It's possible that you will have to wait before you can submit a claim under your dental insurance. To claim dental charges, for instance, you might have to wait up to 3 years from the start of your health insurance coverage.

2. Upper Limit

Your claim can be settled by the dental insurance up to a predetermined dollar amount. Here is an illustration to help with the explanation. Take into account that your health insurance policy's OPD limit for dental coverage is Rs. 10,000. The cost of visiting your dentist is Rs. 12,000 as well. Only Rs. 10,000 would be covered by your policy.

Benefits of dental health insurance

1. Financial support

Dental operations can be quite pricey.  Costs of implants and ceramic dentistry are tremendously high, especially if the illness is severe and the patient lives in a big metropolis. Dental insurance plans can assist in reducing the financial strain while paying the medical payment in this situation.

2. Routine examinations

To ensure ideal dental health, regular checkups are necessary. However, not everyone is motivated to visit the dentist regularly. People may be more likely to get regular dental checkups and maintain better dental health if they are aware that some dental care costs are covered by a dental care insurance plan.

Is there any eligibility factor in dental insurance?

The coverage will determine the eligibility for dental insurance. If it is an individual policy, the minimum age requirement is 18 and the maximum age is 65. The age requirement for children to be covered under a family policy is 90 days. The precise facts may differ from one insurer to another; keep in mind that this criterion is only meant to serve as an overview.

What is covered in dental insurance?

Your policy will determine the specific inclusions. Here is a list of the typical dental insurance benefits:


Tooth Extraction

Preventive Medicine

Root canal surgery

Dental damage brought on by an incident

Oral examination


What is not covered in dental insurance?

Cosmetic dental procedures are typically not covered by insurance. Here is a list of dental insurance exclusions; please refer to your policy wordings for specifics.





Jaw Reposition

How are dental insurance claims handled?

If you are about to go for dental treatment, you should contact your insurance provider at once to begin the claim procedure. Both cashless and reimbursement claims are possible. Let's take a look at the procedure:

  1. Submit the correctly filled in claim form after informing the insurance provider via the website or toll-free line.

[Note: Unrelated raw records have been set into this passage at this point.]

-- ==== Sys2Proof/Tests/Slice0.lean ====
section
/-! SUPPORT. Small checks of the model against the spec's own vectors (95_test_vectors.md), one step or one short command
each, and for every obligation that has hypotheses a witness that something meets them. -/

namespace Sys2Proof.Tests

open Sys2Proof Sys2Proof.Machine

/-! ## The states the tests start from -/

/-- The mainline agent at step `n` of `c`, the rest as in `s`. -/
def at_ (s : State) (c : Cmd) (n : Nat) : State := { s with cur := some c, sp := n }

/-- The next move, the rest as in `s`. -/
def pick (s : State) (m : Move) : State := { s with sched := [m] }

/-- The engine as a CONFIG at 115200 leaves it (V-G1). -/
def liveEngine : Engine :=
  { Engine.resetWith 0 with
    ctrla := { mode := 1, dord := 1, txpo := 0, rxpo := 1, sampr := 0, runstdby := false, other := 0 }
    ctrlb := { chsize := 0, txen := true, rxen := true, other := 0 }
    baud := 63019, enableApplied := true, intenRxc := true }

/-- The state a CONFIG with `C = 1` at 115200 leaves (V-G1), its history aside. -/
def live : State :=
  { State.reset with
    eng := liveEngine, seq := .enabled, active := true, cReg := true, rReg := 115200
    plat :=
      { txPinFn := .alternate 0, rxPinFn := .alternate 0, busClkOn := true, gclkRouted := true, lineUnmasked := true }
    rsp := some false }

/-- `live` with a byte in the holding register. -/
def sending : State := { live with eng := { liveEngine with txHold := some 0x48 } }

/-- `live` with a received byte waiting. -/
def waiting : State := { live with eng := { liveEngine with rxc := true, rxData := 0x41 } }

/-- `live` while its disable is synchronising. -/
def disabling : State := { live with eng := { liveEngine with pendEnable := some false, syncEnable := true } }

/-- `State.reset` while an engine reset is pending. -/
def resetting : State := { State.reset with eng := { Engine.resetWith 0 with swrstPending := true } }

/-- The state an answer gives, if it gives one. -/
def next? : Answer → Option State
  | .next t => some t
  | .fault _ => none
  | .refused _ => none

/-- The entries an answer appends to a log of `s`. -/
def entries (s : State) (a : Answer) : Option (List Event) := (next? a).map fun t => t.log.drop s.log.length

/-! ## Well-formedness: a term that each check refuses -/

/-- R88: "RXISR presented on the mainline port" is illegal. -/
theorem test_rxisr_not_on_mainline : Instr.rxisr.wellFormedOn .mainline = false := by decide

/-- R88, R91: the dispatch port carries only RXISR. -/
theorem test_mainline_not_on_dispatch : (Instr.config true 9600).wellFormedOn .dispatch = false := by decide

/-! ## Decoding (V-E) -/

theorem test_decode_config_largest : decode .mainline 0xFFFFFFFF13 = .ok (.config true 4294967295) := by decide
theorem test_decode_config_zero : decode .mainline 0x0000000003 = .ok (.config false 0) := by decide
theorem test_decode_wrblk_ff : decode .mainline 0x000000FF06 = .ok (.wrblk 0xFF) := by decide
theorem test_decode_all_ones : decode .mainline 0xFFFFFFFFFF = .error .nonzeroZ := by decide
theorem test_decode_z_on_config : decode .mainline 0x0001C20033 = .error .nonzeroZ := by decide
theorem test_decode_c_on_claim : decode .mainline 0x0000000011 = .error .strayC := by decide
theorem test_decode_data_on_rdyq : decode .mainline 0x0000000104 = .error .strayData := by decide
theorem test_decode_wide_byte : decode .mainline 0x8000004106 = .error .strayData := by decide
theorem test_decode_reserved : decode .mainline 0x000000000F = .error .reservedOp := by decide
theorem test_decode_dispatch_c : decode .dispatch 0x0000000017 = .error .notDispatchWord := by decide

/-! ## The assembler (R96, R97) -/

/-- R96: `config 1, 115200` is 0x0001C20013. -/
theorem test_assemble_config : assembleLine "config 1, 115200 ; comment".toList = some 0x0001C20013 := by decide

/-- R97: `write_blocking(b)` is `wrblk b`. -/
theorem test_assemble_alias : assembleLine "write_blocking(0x41)".toList = some 0x0000004106 := by decide

/-- R96: an operand out of range is no line. -/
theorem test_assemble_range : assembleLine "wrnb 256".toList = none := by decide

/-- R96: `rxisr` is "not assemblable for the mainline port". -/
theorem test_assemble_rxisr : assembleLine "rxisr".toList = none := by decide

/-! ## The divisor (V-F, V-D) -/

/-- W1 and V-D1: the golden divisor and its stages. -/
theorem test_divisor_golden :
    let d := (Datapath.reset 48000000).run 115200
    (d.t3, d.t2, d.t1, d.op1, d.dReg) = (27225, 111626, 55121, 2516, 63019) := by decide

/-- V-D18: the largest rate wraps. -/
theorem test_divisor_largest : baudDivisor 48000000 4294967295 = 22559 := by decide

  2. The hospital will verify and then deliver to the insurance company the required documentation that you have submitted.

  3. If you are admitted to a network hospital, the insurance company will pay the hospital immediately as part of the cashless claim payment after verification.

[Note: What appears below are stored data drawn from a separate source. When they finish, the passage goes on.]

/-- Word j of a constant read as an integer, raw bits or an address. -/
def constWord (i j : Nat) : Word :=
  if i < 80 then (if j = 0 then BitVec.ofInt 32 (constInt i) else if i < 16 then BitVec.allOnes 32 else 0)
  else if j = 0 then BitVec.ofNat 32 (floatConsts.getD (i - 80) 0) else 0

/-- A constant read as f32. -/
def constF32 (i : Nat) : Nat :=
  if i < 80 then (f32.ofInt (constInt i) 0).bits else floatConsts.getD (i - 80) 0

/-- A constant read as a half format. -/
def constHalf (t : FFmt) (i : Nat) : Nat :=
  if i < 80 then (t.ofInt (constInt i) 0).bits
  else (convert f32 t (floatConsts.getD (i - 80) 0) 0).bits

/-! ## Work-identifier fields (R58) -/

/-- Field f of a work identifier, cut by the header's widths. -/
def widField (widths : List Nat) (w : DWord) (f : Nat) : Nat :=
  bitsOf w.toNat ((widths.take f).foldl (· + ·) 0) (widths.getD f 0)

/-! ## Sources -/

/-- Special sources (R42). -/
def SlotCtx.special (k : SlotCtx) (s : State) (i l : Nat) : Word :=
  BitVec.ofNat 32 (
    if i = 0 then l
    else if i = 1 then k.g.plane.get l 0
    else if i ≤ 7 then widField k.g.hdr.widths (k.g.wid.get l 0) (i - 2)
    else if i = 8 then s.now
    else if i = 9 then s.now / 2 ^ 32
    else if i = 10 then bitsOf k.sp.mask.toNat (32 * (l / 32)) 32
    else if i = 11 then l / 32
    else if i = 12 then k.g.gslot
    else if i = 13 then k.core
    else if i = 14 then k.cluster
    else if i = 15 then dieOf k.cluster
    else k.g.hdr.width)

/-- A scalar: S of the group, M or E of a program. -/
def SlotCtx.sword (k : SlotCtx) (i : Nat) : Word := if k.isProg then k.p.regs.get i 0 else k.g.sregOf i

/-- Word j of the operand a source field names on lane l, raw. -/
def SlotCtx.word (k : SlotCtx) (s : State) (x : Src) (l j : Nat) : Word :=
  match x with
  | .v i => k.g.vreg (i.toNat + j) l
  | .latch i => if j < 4 then k.c.latchOf i.toNat j l else 0
  | .scalar i => k.sword (i.toNat + j)
  | .special i => if j = 0 then k.special s i.toNat l else 0
  | .const i => constWord i.toNat j

/-- A 32-bit operand. -/
def SlotCtx.rd (k : SlotCtx) (s : State) (x : Src) (l : Nat) : Word := k.word s x l 0
/-- An operand of n words as a list, lowest first. -/
def SlotCtx.rdWords (k : SlotCtx) (s : State) (x : Src) (l n : Nat) : List Word := (List.range n).map (k.word s x l)
/-- A 64-bit operand. -/
def SlotCtx.rd64 (k : SlotCtx) (s : State) (x : Src) (l : Nat) : Nat :=
  (k.word s x l 0).toNat + (k.word s x l 1).toNat * 2 ^ 32
/-- An f32 operand. -/
def SlotCtx.rdF32 (k : SlotCtx) (s : State) (x : Src) (l : Nat) : Nat :=
  match x with
  | .const i => constF32 i.toNat
  | x => (k.word s x l 0).toNat
/-- A packed half operand: low and high. -/
def SlotCtx.rdHalf2 (k : SlotCtx) (s : State) (t : FFmt) (x : Src) (l : Nat) : Nat × Nat :=
  match x with
  | .const i => (constHalf t i.toNat, constHalf t i.toNat)
  | x => let w := (k.word s x l 0).toNat; (w % 65536, w / 65536)
/-- A lone half operand in [15:0]. -/
def SlotCtx.rdHalf (k : SlotCtx) (s : State) (t : FFmt) (x : Src) (l : Nat) : Nat := (k.rdHalf2 s t x l).1

/-- The values of an operand over the executing lanes agree. -/
def SlotCtx.uniform (k : SlotCtx) (s : State) (x : Src) : Bool :=
  match k.lanes with
  | [] => true
  | l :: ls => ls.all (fun m => k.rd s x m == k.rd s x l)

/-- A predicate of the unit on its lanes. -/
def SlotCtx.predMask (k : SlotCtx) (p : Prd) : Mask :=
  if k.isProg then
    let b := if p.idx = 7 then true else k.p.preds.getLsbD p.idx.toNat
    if b != p.neg then BitVec.allOnes 128 else 0
  else k.g.predMask p

/-! ## Which operands an instruction names (R39, R40, R41) -/

/-- Sources with their widths in words, and a register destination with its width. -/
structure OpSpec where
  srcs : List (Src × Nat)
  dst : Option (Dst × Nat)
  deriving DecidableEq, Repr, Inhabited

def o1 (f : VForm) : OpSpec := ⟨[(f.a, 1)], some (f.dst, 1)⟩
def o2 (f : VForm) : OpSpec := ⟨[(f.a, 1), (f.b, 1)], some (f.dst, 1)⟩
def o3 (f : VForm) : OpSpec := ⟨[(f.a, 1), (f.b, 1), (f.c, 1)], some (f.dst, 1)⟩
def o0 (f : VForm) : OpSpec := ⟨[], some (f.dst, 1)⟩
def noOps : OpSpec := ⟨[], none⟩

def widthWords : Width3 → Nat
  | .w32 => 1
  | .w64 => 2
  | .w128 => 4
def ldbWords : LdbW → Nat
  | .w32 | .bcast => 1
  | .w64 => 2
  | .w128 => 4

  4. If you are unable to be admitted to a network hospital or if your claim for cashless payment is denied for whatever reason, you will be entitled to payment under the reimbursement process

  5. For reimbursement, you will pay the hospital upon being discharged. However, you will be reimbursed after submitting the documentation and bill to the insurer.

What are the documents required for dental claim settlement?

Duly filled claims form

Identification Card - Aadhar/Pan/Driver’s License

Policy Card

Hospital Bill

Active dental insurance policy

How to choose the best dental insurance?

With OneAssure, you may evaluate plans from several insurers online based on coverage, premium etc. to determine which dental insurance plan is best for you. For example:


With Aditya Birla Activ Health Platinum Enhanced Plan you get coverage for dental investigation and consultations. The coverage is available for listed dental services as mentioned in the policy wording. However, this cover is available only to people opting for a sum insured of Rs 15 lakh and above.


As another example, ManipalCigna ProHealth Insurance Plan covers the cost of dental treatments. The coverage limit, however, varies from up to Rs 500 to Rs 20,000 depending on the opted variant.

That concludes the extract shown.